Chauke-Adetula said she tested positive shortly after the initial influx of patients with Covid-19 started to arrive at the hospital. After a weekend off, she ended up infecting her mother, husband and two children.

“I spent three weeks in the hospital, and to make matters worse, I infected my mother who has a lot of co-morbidities; so getting this vaccine is very important as I don’t want to go through that ordeal again.

“When my mother first heard of the vaccines she told me not to visit her until I had been vaccinated. So I have registered and will wait to hear when I can come and get my dose.”

Another nurse Margaret Modutoane, stationed at the accident and emergency unit at the Dr George Mukhari was vaccinated this week and said she was happy.

She said considering that she dealt with a high number of patients who came in at the worst stage of the virus, she was relieved to finally have some form of protection against it.

“Most of my fellow staff members are waiting for me to get vaccinated and to sort of give them that push and that is why I came here, I have no doubts about it at all.”

Speaking at the official opening of the vaccination station, Deputy Minister of Health Dr Joe Phaahla urged medical professionals to register for vaccination. The site is the fourth in the province.

Phaahla, who was with MEC for Health Nomathemba Mokgethi, was among the first people to get the jab at the hospital.

Following the brief observation period being vaccinated, he said although he was anxious about the whole procedure he was in much higher spirits and was yet to experience any side-effects.

He said he had also been comforted by the fact that Mokgethi, who received her shot at the Chris Hani Baragwanath Hospital two weeks ago, had not experienced any severe side effects.

“I must admit that I was very anxious, but the MEC assured me that after inoculation she didn’t feel anything like dizziness, fever and other mild side effects. We just don’t want to mislead people that we will all react the same way.

“With all vaccinations and medications from time to time, we react differently even if you haven’t had a reaction before because this is a new substance to deal with this virus.”

Despite this caution, Phaahla said that the vaccines were safe and had been tested, but took the opportunity to urge medical professionals to register themselves to get vaccinated.

The opening of the George Mukhari Academic Hospital and the Charlotte Maxeke vaccination sites bring the total number of vaccination sites in the province to four.

The first two to be opened were the Steve Biko Academic Hospital in Tshwane and Chris Hani Baragwanath on February 17.

Mokgethi said although in the beginning the sites usually started off slowly due to registration and internet problems the following day in most cases went even better.

According to Mokgethi, the province had managed to inoculate and use all the doses allocated, along with the additional 3 000 doses sent to the Steve Biko Hospital.

She added that both sites had managed to finish vaccinations within just nine days ahead of the 14-day target set.

“I’m very happy and appreciative to all the vaccinators for putting in the long hours, making sure everyone that is registered and has a voucher is able to access the vaccination.

“Charlotte Maxeke hospital launched yesterday and everything went smoothly and we’re even confident with the current doses we will be able to finish them on time.”

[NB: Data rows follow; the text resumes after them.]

/-! The reading ends. -/

/-- R90: the lane with the last observation joined. -/
def Lane.ended (v : Lane) (o : Option Observation) : Lane := v.onReading fun i => i.ended o
theorem state_ended (i : Item) (o : Option Observation) : (i.ended o).state = i.state := by
  cases o with
  | none => rfl
  | some o =>
    unfold Item.ended Item.join
    dsimp only
    split <;> rfl
theorem ended_fields (i : Item) (o : Option Observation) : (i.ended o).sq = i.sq ∧ (i.ended o).consignment = i.consignment := by
  cases o with
  | none => exact ⟨rfl, rfl⟩
  | some o =>
    unfold Item.ended Item.join
    dsimp only
    split <;> exact ⟨rfl, rfl⟩
theorem ended_none (v : Lane) : v.ended none = v := by
  simp [Lane.ended, Lane.onReading, Item.ended]
/-- R72: the READING item after its last observation. -/
theorem readingItem_ended {v : Lane} {i : Item} (h : v.readingItem = some i) (o : Option Observation) :
    (v.ended o).readingItem = some (i.ended o) := by
  have reading : i.state = .reading := by simpa using List.find?_some h
  have same (j : Item) : ((if j.state = .reading then j.ended o else j).state == .reading) = (j.state == .reading) := by
    split
    · rw [state_ended]
    · rfl
  unfold Lane.readingItem at h ⊢
  simp only [Lane.ended, Lane.onReading, List.find?_map, Function.comp_def, same, h, Option.map_some, reading, if_true]
/-- R90: the reading of a lane outside TEST mode ends in a decision. -/
theorem endReading_eq {s : State} {l : LaneId} {v : Lane} {i : Item} (reads : v.readingItem = some i) (mode : v.mode ≠ .test)
    (o : Option Observation) : (s.setLane l v).endReading l o = (s.setLane l (v.ended o)).decideItem l (i.ended o) := by
  cases o with
  | none =>
    simp only [State.endReading, lane_setLane_same, reads, mode, if_false, ended_none]
    rfl
  | some o =>
    have joined : (s.setLane l v).joinReading l o = s.setLane l (v.ended (some o)) := onLane_setLane s l v _
    have mode' : (v.ended (some o)).mode ≠ .test := mode
    simp only [State.endReading, joined, lane_setLane_same, readingItem_ended reads, mode', if_false]
/-- R175: a lane outside TEST mode sends no TEST ITEM. -/
theorem feedTest_eq {s : State} {l : LaneId} (h : (s.lane l).mode ≠ .test) : s.feedTest l = s := by
  rw [State.feedTest, State.onLane, if_neg h, setLane_self]

/-- R66, R90: the ITEM END of the READING item of a lane that accounts for its items. -/
theorem exec_itemEnd_of_reads {s : State} {l : LaneId} {sq : Seq} {o : Option Observation} {i : Item} (h : s.reads l sq o i) :
    exec (.itemEnd l sq o) s =
      (((s.setLane l ((s.lane l).heard.ended o)).decideItem l (i.ended o)).feedTest l).done := by
  obtain ⟨active, accounts, reads, -, number, valid⟩ := h
  have echo : (s.lane l).mode ≠ .echo := fun e => by simp [e, Machine.accounts] at accounts
  have test : (s.lane l).mode ≠ .test := fun e => by simp [e, Machine.accounts] at accounts
  have heard : (s.lane l).heard.readingItem = some i := reads
  have names : ((s.setLane l (s.lane l).heard).lane l).namesReading sq = true := by
    rw [lane_setLane_same, ← number]
    exact namesReading_of heard
  rw [exec_itemEnd, receive_of_acts ⟨active, echo, valid⟩, State.endItemReading, if_pos names, endReading_eq heard test]

/-! The consignment unit is told. -/

theorem countMember_setLane (s : State) (l : LaneId) (v : Lane) (number : Option Nat) (normal : Bool) (r : Reason) :
    (s.setLane l v).countMember l number normal r = (s.countMember l number normal r).setLane l v := by
  have same : (s.setLane l v).consignment l = s.consignment l := rfl
  unfold State.countMember
  rw [same]
  split
  · rfl
  · split <;> rfl
/-- R134: the counting of a member reads and changes the consignment unit alone. -/
theorem countMember_eq {s t : State} (h : t.consign = s.consign) (l : LaneId) (number : Option Nat) (normal : Bool) (r : Reason) :
    t.countMember l number normal r = { t with consign := (s.countMember l number normal r).consign } := by
  unfold State.countMember
  rw [consignment_of_consign h l]
  split
  · rw [← h]
  · split
    · rw [State.setConsignment, h]
      rfl
    · rw [← h]
theorem publisher_countReason (c : Consignment) (normal : Bool) (r : Reason) : (c.countReason normal r).publisher = c.publisher := by
  cases r <;> cases normal <;> rfl
/-- R122: a consignment counted has the publisher code it had. -/
theorem publisher_countMember (s : State) (l : LaneId) (number : Option Nat) (normal : Bool) (r : Reason) :
    ((s.countMember l number normal r).consignment l).map Consignment.publisher = (s.consignment l).map Consignment.publisher := by
  unfold State.countMember
  split
  · rfl
  · next c h =>
    split
    · rw [consignment_setConsignment_same, h, Option.map_some, publisher_countReason, Option.map_some]
    · rfl
/-- R134: a reason that counts nothing. -/
theorem countMember_of_uncounted {r : Reason} {normal : Bool} (h : ∀ c : Consignment, c.countReason normal r = c) (s : State) (l : LaneId)
    (number : Option Nat) : s.countMember l number normal r = s := by
  unfold State.countMember
  split
  · rfl
  · next c hc =>
    rw [h c, setConsignment_self hc, ite_self]

/-! The decision drawn. -/

/-- R109, R122, R123: the decision of a draft that carries no slip. -/
def State.drawn (s : State) (l : LaneId) (d : Draft) : Decision :=
  { s.plainDecision l d.answer.cls (d.answer.publisher.getD 0) d.answer.reason with
    key := d.key, copy := d.answer.copy, range := d.answer.range, accession := d.accession
    satisfied := d.answer.seen.satisfied, claimed := d.answer.seen.claimed }
/-- R122: the code for steering, as the open consignment's publisher code gives it. -/
theorem steeringCode_eq (s : State) (l : LaneId) (a : Answer) :
    s.steeringCode l a = ((s.consignment l).map Consignment.publisher).getD (a.publisher.getD 0) := by
  unfold State.steeringCode
  cases s.consignment l <;> rfl
theorem queryDesk_eq (s : State) (l : LaneId) (p : Nat) :
    s.queryDesk l p = s.decision.desk (((s.consignment l).map Consignment.publisher).getD p) := by
  unfold State.queryDesk
  cases s.consignment l <;> rfl
/-- The state a decision is drawn in gives the decision the state before gives, with its steering, its lane's settings and its consignment's
publisher. -/
theorem drawDecision_eq {s t : State} {l : LaneId} (steering : t.decision.steering = s.decision.steering)
    (mode : (t.lane l).mode = (s.lane l).mode) (config : (t.lane l).config = (s.lane l).config)
    (publisher : (t.consignment l).map Consignment.publisher = (s.consignment l).map Consignment.publisher) (d : Draft) :
    t.drawDecision l d .plain = s.drawn l d := by
  have desk : t.decision.desk (t.steeringCode l d.answer) = s.queryDesk l (d.answer.publisher.getD 0) := by
    rw [steeringCode_eq, queryDesk_eq, publisher]
    simp only [DecisionUnit.desk, steering]
  simp only [State.drawDecision, State.drawn, State.plainDecision, desk, mode, config]
  rfl

/-! The item DECIDED. -/

/-- R124: the lane with its READING item DECIDED, but for the count of check-fails. -/
def Lane.settledAs (v : Lane) (os : List HeldObservation) (d : Decision) : Lane :=
  { v.onReading fun i => i.settled os d with counters := { v.counters with decided := bump v.counters.decided } }
/-- R81, R124: the count of check-fails. -/
def Lane.countReason (v : Lane) (r : Option Reason) : Lane :=
  { v with counters := { v.counters with
      checkFails := if r = some .checkFail then bump v.counters.checkFails else v.counters.checkFails } }
theorem settledAs_eq {v : Lane} {i : Item} (only : ∀ j ∈ v.queue, j.state = .reading → j = i) (o : Option Observation) (d : Decision) :
    ((v.heard.ended o).settledAs ((i.ended o).observations.map HeldObservation.judged) d).countReason d.reason = v.decidedAs o d := by
  have queue : ((v.heard.ended o).settledAs ((i.ended o).observations.map HeldObservation.judged) d).queue =
      (v.decidedAs o d).queue := by
    simp only [Lane.settledAs, Lane.ended, Lane.heard, Lane.onReading, Lane.decidedAs, List.map_map]
    refine List.map_congr_left fun j hj => ?_
    by_cases reading : j.state = .reading
    · cases only j hj reading
      simp [reading, state_ended]
    · simp [reading]
  calc ((v.heard.ended o).settledAs ((i.ended o).observations.map HeldObservation.judged) d).countReason d.reason
    _ = { v.decidedAs o d with
          queue := ((v.heard.ended o).settledAs ((i.ended o).observations.map HeldObservation.judged) d).queue } := rfl
    _ = v.decidedAs o d := by rw [queue]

Mokgethi said to date they had received more than 17 000 doses, and had to vaccinate health-care workers from both the private and public institutions.

She said they had received 17 812 health-care workers while their allocation was initially 16 800, which was bolstered by the new additions.

Professor Eunice Seekoe, acting vice-chancellor at Sefako Makgatho Health Sciences University, added that as part of the partnership with the department, they would be looking at training students in their final year of studies to carrying out vaccinations.